Adopting ACTs for Malaria: Kenya's Experience

Artemisinin-based combination therapies (ACTs) for malaria are the textbook case of demand forecasting gone wrong, in part because of wildly optimistic assumptions about uptake in developing countries. While the recent CGD report A Risky Business: Saving Money and Improving Global Health through Better Demand Forecasts discusses the underlying incentives - and the resulting health and financial consequences - it does not not explain why it took so long for countries to switch to Coartem in the first place. Now, a new article in the Malaria Journal addresses this critical question head-on by providing a detailed look at Kenya's experience changing and implementing their national malaria drug policy, which highlights the need for more and better evidence to inform decision-making at every level and draws out key lessons for the future.I strongly recommend reading the paper in its entirety, as it makes far too many excellent points and historical facts to summarize here. But the big takeaway is that the poor availability and quality of data delayed a decision of which product to use in place of the former first-line drug treatment protocol, sulphadoxine/sulphalene-pyrimethamine, and that even after settling on artemether-lumefantrine (AL) - under the Coartem fixed dose brand - it took over two and half years before it was actually available to patients:

The factors that resulted in a paralysis from policy decision to policy implementation included: (1) concerns and government procurement difficulties with a single-sourced product; (2) timely access to external funds provided by the [Global Fund to Fight AIDS, Tuberculosis and Malaria]; (3) lack of agreement on whether there was a long-term, sustainable financing plan; and (4) competing local and international interests for alternatives to AL. The GFATM was in its nascent stages and experience needed to be built in putting up structures that would ensure its monies were spent in a transparent way. Nonetheless, alternative mechanisms of financing drug procurement require further attention and the issue of long-term financing remains unresolved.

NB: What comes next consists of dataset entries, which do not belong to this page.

/-- The budget, nominal bits and base QP of the next picture (R208, R211). -/
def EncSession.plan (e : EncSession) (f : EncFrame) (t : PicType) (layer : Nat) : Nat × Nat × Nat :=
  let z := e.size
  let key := [0x71, e.handle.toNat, e.seqNext]
  if rbMode e.rate = 0 then (rbMaxAu e.rate z.1 z.2 * 8, 0, rbQp e.rate t)
  else
    let nominal := (roundFree (0 :: key) (e.nominalBits f t layer)).toNat
    match (if e.answerFn = f.fn then e.answer else .none) with
    | .given b qp =>
      ((roundFree (1 :: key) (e.limitBits t (b : Nat))).toNat, nominal, clampNat (rbQpMin e.rate) (rbQpMax e.rate) qp)
    | _ =>
      let b := (roundFree (1 :: key) (e.limitBits t ((nominal : Rat) + e.carry))).toNat
      (b, nominal, e.qpBase t layer (e.cPic f t) b)

/-! ## The bitstream ring (R213, R214) -/

/-- The record area's length. -/
def EncSession.area (e : EncSession) : Nat := sbRingLen e.blk - 64
/-- The address of the ring's control block. -/
def EncSession.ringAddr (e : EncSession) : Nat := e.base + sbRingOff e.blk
/-- Free space of a ring: the area minus what lies between the read and the write position. -/
def ringFree (area : Nat) (wr rd : RingPos) : Nat := area - ((wr.wraps * area + wr.off) - (rd.wraps * area + rd.off))
/-- The bytes that a record of a length takes from a position: a record never wraps, so the rest of the area goes with it when it does not
fit before the area's end. -/
def ringNeeds (area : Nat) (wr : RingPos) (n : Nat) : Nat := if wr.off + n ≤ area then n else area - wr.off + n
/-- Whether a reservation fits in the free space, beside those of the pictures in progress (R214). -/
def EncSession.fits (e : EncSession) (n : Nat) : Bool := sumNat (e.pics.map EncPic.space) + n ≤ ringFree e.area e.wr e.rd
/-- The read position in a ring's control block. -/
def State.readPos (s : State) (ring : Nat) : RingPos := { off := leNat (s.readMem (ring + 8) 4), wraps := leNat (s.readMem (ring + 0xC) 4) }

/-! ## The next picture of a session (R201) -/

/-- A picture that a session could start: its frame, type, layer, references, plan and reservation. -/
structure EncNext where
  frame  : EncFrame
  type   : PicType
  layer  : Nat
  refs   : List RefPic
  plan   : Nat × Nat × Nat
  space  : Nat
  deadline : Nat
deriving DecidableEq, Repr

/-- The picture of a position, none while its frame's field is not complete, a picture that it refers to is not coded, or the pool has no slot for it
(R201). -/
def EncSession.candidate (e : EncSession) (x : Nat × Nat × List (Nat × Nat)) : Option EncNext :=
  match e.frames.find? (fun f => f.fn == x.1) with
  | none => none
  | some f =>
    let refs := e.refsFor x.2.1 x.2.2
    let idr := (e.typeFor x.2.1 refs) matches .idr
    if !f.field || e.freeSlot.isNone || !(e.idrNext || e.refsCoded x.2.1 x.2.2) then none
    else
      let t := e.typeFor x.2.1 refs
      let used := if idr then [] else refs
      let pl := e.plan f t x.2.1
      let z := e.size
      let late := (used.foldl (fun (a : Nat × Nat) (r : RefPic) => if a.1 < r.fn then (r.fn, r.deadline) else a) (f.fn, f.deadline)).2
      some { frame := f, type := t, layer := x.2.1, refs := used, plan := pl,
             space := reservation pl.1 (ctuRows e.blk z.2) (rowMin e.blk z.1 t), deadline := late + sbAllow e.blk * e.period / 16 }

/-- The next picture of a session whose order is fixed: the first in coding order that is codable but for its reservation; an IDR that is due goes to the
first. -/
def EncSession.next (e : EncSession) : Option EncNext := (if e.idrNext then e.positions.take 1 else e.positions).findSome? e.candidate

/-- A session with its next mini-GOP fixed, where its frames are there. -/
def EncSession.formed (e : EncSession) : EncSession := e.form (e.frames.length + 1)
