/-- The references lost while a list of CTUs is coded, none where a CTU uses one after it was lost (R206). -/
def State.refsLost (s : State) (e : EncSession) (q : EncPic) : List EncCtu → List Nat → Option (List Nat)
  | [], lost => some lost
  | c :: rest, lost =>
    if c.pus.any (fun u => lost.contains u.ref) then none
    else State.refsLost s e q rest (lost ++ ((c.pus.filter (s.puPoisoned e q)).map EncPu.ref).filter (fun n => !lost.contains n))

/-- Whether a CTU is coded as R207 and R210 fix it: a concealed one as skip from the first reference with the zero vector, a starved one as merge skip, either
as intra DC in an IDR picture. -/
def EncPic.fixedOk (q : EncPic) (hidden starved : Bool) (c : EncCtu) : Bool :=
  match q.type with
  | .idr => c.mode == .intra || !(hidden || starved)
  | _ =>
    if starved then c.mode == .skip
    else !hidden || (c.mode == .skip && c.pus.all (fun u => u.vec == (0, 0) && some u.ref == q.firstRef.map RefPic.fn))

/-- What a picture comes to when its CTUs are coded as reported, none where the core does not code so (R202, R206, R207, R209, R210): a CTU for each place,
concealed and starved ones as fixed, vectors of the candidate list, no reference that has been lost, and starved rows within R_min. -/
def State.picResult (s : State) (e : EncSession) (q : EncPic) (f : EncFrame) (head : Nat) (cs : List EncCtu) : Option PicResult :=
  let z := e.size
  let rows := ctuRows e.blk z.2
  let cols := e.ctuCols
  let hid := s.marked e f
  let st := starvedFrom q.budget head cs
  let isSt (i : Nat) : Bool := match st with | some n => n ≤ i | none => false
  let spent := spentBits head cs
  let after (r : Nat) : Nat := (spent[Nat.min (cols * (r + 1)) cs.length]?).getD 0
  let rowC := (List.range rows).map (e.rowCost (match q.type with | .idr => f.acts | _ => f.costs))
  let qp (i : Nat) : Nat := if isSt i then rbQpMax q.rate else q.rowQp rowC after (i / cols)
  let shaped : Bool := cs.length == rows * cols && cs.zipIdx.all (fun c =>
    q.fixedOk ((hid[c.2]?).getD false) (isSt c.2) c.1 && (isSt c.2 || c.1.bits == c.1.tried)
      && (c.1.mode == .intra || !c.1.pus.isEmpty) && c.1.pus.all (fun u => q.refs.any (fun r => r.fn == u.ref) && s.puOk e f u))
  let excess : Nat := match st with | some n => sumNat ((cs.drop n).map EncCtu.bits) | none => 0
  let room : Nat := match st with | some n => (rows - n / cols) * rowMin e.blk z.1 q.type | none => 0
  match s.refsLost e q cs [] with
  | none => none
  | some lost =>
    if shaped && excess ≤ room then
      some { bits := (spent.getLast?).getD 0, starved := st.map (· / cols), hidden := (hid.filter id).length,
             intra := (cs.filter (fun c => c.mode == .intra)).length, skip := (cs.filter (fun c => c.mode == .skip)).length,
             qpAvg := (roundFree [0x72, e.handle.toNat, q.seq] ((4 * sumNat ((List.range cs.length).map qp) : Nat) / (Nat.max 1 cs.length : Nat))).toNat,
             lost := lost }
    else none
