-- ==== Sys2Proof/Machine/AudCmds.lean ====
section
/-!
DEFINITION. The audio commands (Table 15-2) and the events of the audio ports and media clocks (chapter 15).
-/
namespace Sys2Proof.Machine

/-! ## Commands -/

/-- The claim of a resource of the ownership table: CONFLICT when another handle holds it (R393). -/
def needFree (owner : Option Handle) (id : Nat) : Chk Unit :=
  match owner with
  | none => .ok ()
  | some h => .error (conflict h id)

/-- The AUD_SET_SLOTS that still wait for a frame sync of a port that is configured again or released fail (DESIGN CHOICE, log 40). -/
def State.dropSlots (p : Nat) (s : State) : State :=
  (((s.port p).map AudPort.slotRefs).getD []).foldl (fun u r => u.finish r .notReady 0xD0 0 false) s

/-- AUD_PORT_CONFIGURE OP 0 (R392, R393, R395): configures a port; FRAME_NO, the sequence and the counters start again. -/
def audConfigurePort (c : Cmd) (s : State) : Chk Done := do
  let own ← if c.handle = 0 then .ok (bitsOf (par c 0) 10 8) else needSome (s.aud.portOf c.handle) (badHandle c.handle 0)
  if c.handle = 0 then needFree ((s.port own).map AudPort.handle) (0xD00 + own)
    else need (!((s.port own).map AudPort.running).getD false) (notReady 0xD1)
  let b ← structFor s c (.read 48)
  needFields (audioFields b)
  if pbMaster b then do
    let k ← needSome (vget s.aud.clocks none (pbMc b)) (notReady 0xD2)
    need (mbRate k.blk == pbRate b) (badStruct 0x04)
  else .ok ()
  let y ← needBuffer s c.aux 1
  let h := if c.handle = 0 then s.nextHandle 0xA else c.handle
  let cap ← needInBuffer s y (pbCapOff b) (pbCapLen b)
  let play ← needInBuffer s y (pbPlayOff b) (pbPlayLen b)
  needUnpinnedBut s h cap (pbCapLen b)
  needUnpinnedBut s h play (pbPlayLen b)
  let x : AudPort :=
    { handle := h, blk := b, buf := c.aux, base := y.base, rxMask := f16 b 8, txMask := f16 b 0xA, newRx := none, newTx := none, slotRefs := [],
      counts := false, frameNo := 0, clock := true, okRun := 0, ppm := 0, rx := .off, tx := .off, stops := [], block := none, fill := none,
      firstBlock := false, changed := false, lost := 0, grid := (0, 0), lastNs := 0, seq := 0, capWr := { off := 0, wraps := 0 },
      playRd := { off := 0, wraps := 0 }, playWr := { off := 0, wraps := 0 }, under := false, tail := 0, cnt := AudCounters.zero }
  let t := (if c.handle = 0 then s.issue 0xA else s.dropSlots own).setPort own (some x)
  okDone h.toNat (pbBlockBytes b) t

/-- Whether a configured port runs from a media clock. -/
def State.clockUsed (s : State) (k : Nat) : Bool :=
  s.aud.ports.toList.any (fun (o : Option AudPort) => (o.map (fun x => pbMaster x.blk && pbMc x.blk == k)).getD false)

/-- AUD_PORT_CONFIGURE OP 1 (R393, R396): configures a media clock; a held one takes its new block at the next update. -/
def audConfigureClock (c : Cmd) (s : State) : Chk Done := do
  let k ← if c.handle = 0 then (do
      need (Nat.blt (bitsOf (par c 0) 10 8) 2) (badParam 0)
      .ok (bitsOf (par c 0) 10 8)) else needSome (s.aud.clockOf c.handle) (badHandle c.handle 0)
  let old : Option MediaClk := vget s.aud.clocks none k
  if c.handle = 0 then needFree (old.map MediaClk.handle) (0xD10 + k) else .ok ()
  need (c.aux == 0) (badPacket 0x0C)
  let b ← structFor s c (.read 16)
  needFields (clockFields b)
  need (((old.map (fun x => mbRate (x.next.getD x.blk) == mbRate b)).getD true) || !s.clockUsed k) (notReady 0xD3)
  let lead := s.port (mbLead b)
  let good : Bool := (lead.map (fun x => pbMaster x.blk && pbMc x.blk == k && pbPlayLen x.blk != 0)).getD false
  need (mbSteer b != 2 || good) (notReady 0xD4)
  let h := if c.handle = 0 then s.nextHandle 0xA else c.handle
  let x : MediaClk := match old with
    | some o => if s.clockUsed k then { o with next := some b } else { o with blk := b, next := none }
    | none => { handle := h, blk := b, next := none, ppm := 0, acc := 0 }
  okDone h.toNat 0 ((if c.handle = 0 then s.issue 0xA else s).mapAud (fun a => { a with clocks := vmod a.clocks k (fun _ => some x) }))

/-- AUD_PORT_CONFIGURE OP 2 (R393): releases a port that is stopped, or a media clock that no port uses. Without a unit there is nothing to release
(log 40). -/
def audRelease (c : Cmd) (s : State) : Chk Done := do
  need (c.handle != 0) (notReady 0xD0)
  need (c.aux == 0) (badPacket 0x0C)
  let _ ← structFor s c .none
  match s.aud.portOf c.handle, s.aud.clockOf c.handle with
  | some p, _ => do
    need (!((s.port p).map AudPort.running).getD false) (notReady 0xD1)
    okDone c.handle.toNat 0 (((s.dropSlots p).recGone 4 0 p).setPort p none)
  | none, some k => do
    need (!s.clockUsed k) (notReady 0xD3)
    okDone c.handle.toNat 0 (s.mapAud (fun a => { a with clocks := vmod a.clocks k (fun _ => none) }))
  | none, none => .error (badHandle c.handle 0)

/-- AUD_PORT_CONFIGURE (R391 to R396). -/
def execAudPortConfigure (c : Cmd) (s : State) : Host.Outcome State Fault Refusal :=
  runCmd .audPortConfigure c s (match bitsOf (par c 0) 1 0 with
    | 0 => audConfigurePort c s
    | 1 => audConfigureClock c s
    | 2 => audRelease c s
    | _ => .error (badParam 0))

/-- The port of a command. -/
def needPort (s : State) (c : Cmd) : Chk (Nat × AudPort) := do
  let p ← needSome (s.aud.portOf c.handle) (badHandle c.handle 0)
  let x ← needSome (s.port p) (notReady 0xD0)
  return (p, x)

/-- The first grid boundary of a port at or after a time. -/
def AudPort.boundary (x : AudPort) (ns : Nat) : Nat := ceilDiv ns (pbBlockUs x.blk * 1000) * (pbBlockUs x.blk * 1000)

/-- AUD_START (R400): each direction named waits for its first frame. A direction without a ring or, for capture, without a slot cannot start, and one
that runs must be stopped first (log 40). -/
def execAudStart (c : Cmd) (s : State) : Host.Outcome State Fault Refusal :=
  runCmd .audStart c s do
    let px ← needPort s c
    let p := px.1
    let x := px.2
    let rx := bitOf (par c 0) 0
    let tx := bitOf (par c 0) 1
    let at_ := bitOf (par c 0) 2
    needPar0 ((rx || tx) && (!rx || (pbCapLen x.blk != 0 && x.newRx.getD x.rxMask != 0)) && (!tx || pbPlayLen x.blk != 0))
    need (if at_ then Nat.blt (par c 2) 1000000000 else par c 2 == 0) (badParam 2)
    need (at_ || par c 1 == 0) (badParam 1)
    need (!(rx && x.rx != .off) && !(tx && x.tx != .off)) (notReady 0xD1)
    let given := (s.ns / 1000000000 / 2 ^ 32 * 2 ^ 32 + par c 1) * 1000000000 + par c 2
    let soonest := s.ns + 100000
    let late : Bool := at_ && Nat.blt given soonest
    need (!(late && strict c)) { status := .tooLate, r0 := secOf soonest % 2 ^ 32, r1 := nsOf soonest }
    let due := if at_ then (if late then soonest else given) else s.ns
    let rxDue := if pbGroup x.blk = 0 then (if at_ then due else 0) else x.boundary due
    let cmd := some (ref .audStart c, late)
    waitDone .audStart c (s.setPort p (some { x with
      counts := true, tail := 2,
      rx := if rx then .wait { due := rxDue, cmd := cmd } else x.rx,
      tx := if tx then .wait { due := if at_ then due else 0, cmd := if rx then none else cmd } else x.tx }))

/-- AUD_STOP (R400): takes effect at the next frame sync; a direction that does not run has stopped already. -/
def execAudStop (c : Cmd) (s : State) : Host.Outcome State Fault Refusal :=
  runCmd .audStop c s do
    let px ← needPort s c
    let x := px.2
    let rx := bitOf (par c 0) 0
    let tx := bitOf (par c 0) 1
    needPar0 (rx || tx)
    let stop : AudStop := { ref := ref .audStop c, rx := rx && x.rx != .off, tx := tx && x.tx != .off }
    if stop.rx || stop.tx then waitDone .audStop c (s.setPort px.1 (some { x with stops := x.stops ++ [stop] }))
    else okDone ((x.frameNo - 1) % 2 ^ 32) 0 s

/-- AUD_SET_SLOTS (R401): the masks take effect at the next frame sync; of two commands before it the later wins, mask by mask. -/
def execAudSetSlots (c : Cmd) (s : State) : Host.Outcome State Fault Refusal :=
  runCmd .audSetSlots c s do
    let px ← needPort s c
    let x := px.2
    let rxm := bitsOf (par c 0) 15 0
    let txm := bitsOf (par c 0) 31 16
    let rxv := bitOf (par c 1) 0
    let txv := bitOf (par c 1) 1
    needPar0 ((!rxv || (Nat.blt rxm (2 ^ pbSlots x.blk) && (rxm != 0 || x.rx == .off))) && (!txv || Nat.blt txm (2 ^ pbSlots x.blk)))
    waitDone .audSetSlots c (s.setPort px.1 (some { x with
      newRx := if rxv then some rxm else x.newRx, newTx := if txv then some txm else x.newTx, slotRefs := x.slotRefs ++ [ref .audSetSlots c] }))

/-! ## Frames -/

/-- The masks that wait take effect (R401): a changed RX_MASK closes the open block, and the commands complete with this frame's number. -/
def State.frameMasks (p : Nat) (s : State) : State :=
  match s.port p with
  | none => s
  | some x =>
    let rxm := x.newRx.getD x.rxMask
    let differs : Bool := rxm != x.rxMask && x.rxOn
    let t := if differs then s.closeAudio p false else s
    let take (z : AudPort) : AudPort :=
      { z with rxMask := rxm, txMask := z.newTx.getD z.txMask, newRx := none, newTx := none, slotRefs := [], changed := z.changed || differs }
    let t := t.mapAport p take
    x.slotRefs.foldl (fun u r => u.finish r .ok (x.frameNo % 2 ^ 32) 0 false) t

/-- The command of a start that a stop overtakes completes with the number of the frame at which both take effect, and nothing has been captured or sent
(DESIGN CHOICE, log 40). -/
def State.dropStart (frameNo : Nat) (w : AudWait) (s : State) : State :=
  match w.cmd with
  | some (r, adj) => s.finish r (if adj then .okAdjusted else .ok) (frameNo % 2 ^ 32) 0 false
  | none => s

/-- One stop takes effect (R400): capture closes its block with STOP; playback begins its fade, which ends the command. -/
def State.frameStop (p : Nat) (y : AudStop) (s : State) : State :=
  match s.port p with
  | none => s
  | some x =>
    let t := if y.rx then
        (match x.rx with
        | .wait w => (s.dropStart x.frameNo w).mapAport p (fun z => { z with rx := .off })
        | .on => (s.closeAudio p true).mapAport p (fun z => { z with rx := .off, fill := none })
        | .off => s)
      else s
    let done (u : State) : State := u.finish y.ref .ok ((x.frameNo - 1) % 2 ^ 32) 0 false
    if y.tx then
      match x.tx with
      | .wait w => done ((t.dropStart x.frameNo w).mapAport p (fun z => { z with tx := .off }))
      | .on _ => t.mapAport p (fun z => { z with tx := .fade 0 [y.ref] })
      | .fade n refs => t.mapAport p (fun z => { z with tx := .fade n (refs ++ [y.ref]) })
      | .off => done t
    else done t

/-- The directions whose first frame this is start, and the command completes with its number (R400). -/
def State.frameStart (p : Nat) (s : State) : State :=
  match s.port p with
  | none => s
  | some x =>
    let fin (w : AudWait) (u : State) : State := match w.cmd with
      | some (r, adj) => u.finish r (if adj then .okAdjusted else .ok) (x.frameNo % 2 ^ 32) 0 false
      | none => u
    let begin_ (z : AudPort) : AudPort :=
      { z with rx := .on, firstBlock := true, lost := 0, block := none, fill := none, lastNs := s.ns, grid := (x.interval s.ns, 0) }
    let t := match x.rx with
      | .wait w => if w.due ≤ s.ns && x.clock then fin w (s.mapAport p begin_) else s
      | _ => s
    match x.tx with
    | .wait w => if w.due ≤ s.ns then fin w (t.mapAport p (fun z => { z with tx := .on 0 })) else t
    | _ => t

The paper also addresses the opposition from local manufacturers, who were left holding huge stocks of the old products, and the legislative implications of allowing over-the-counter access in the future. Finally, the authors point towards the "complexities of harmonizing various national treatment guidelines, developing effective in-service training, ensuring adequate drug supply and educating the patient population" inherent in any change of national drug policies:

Each of these activities consume huge amounts of ministry staff time and demand inputs from many other partners [and] must be carefully managed to avoid health workers being confronted with new drugs without information on how to prescribe and dispense them, trained health workers without the resources to implement the new policy or a patient population told that old medicines don't work but who cannot access new medicines.

There are many more hurdles ahead, as Kenya seeks to sustain regular drug supplies and manage the new systems in place. While better demand forecasts will both contribute to and result from these ongoing efforts, there is much more that needs to be done, and like the authors, I hope that the government, donors and others will continue to support the uptake of ACTs - both in Kenya and elsewhere - as well as the credible operational research that should inform each of the steps along the way.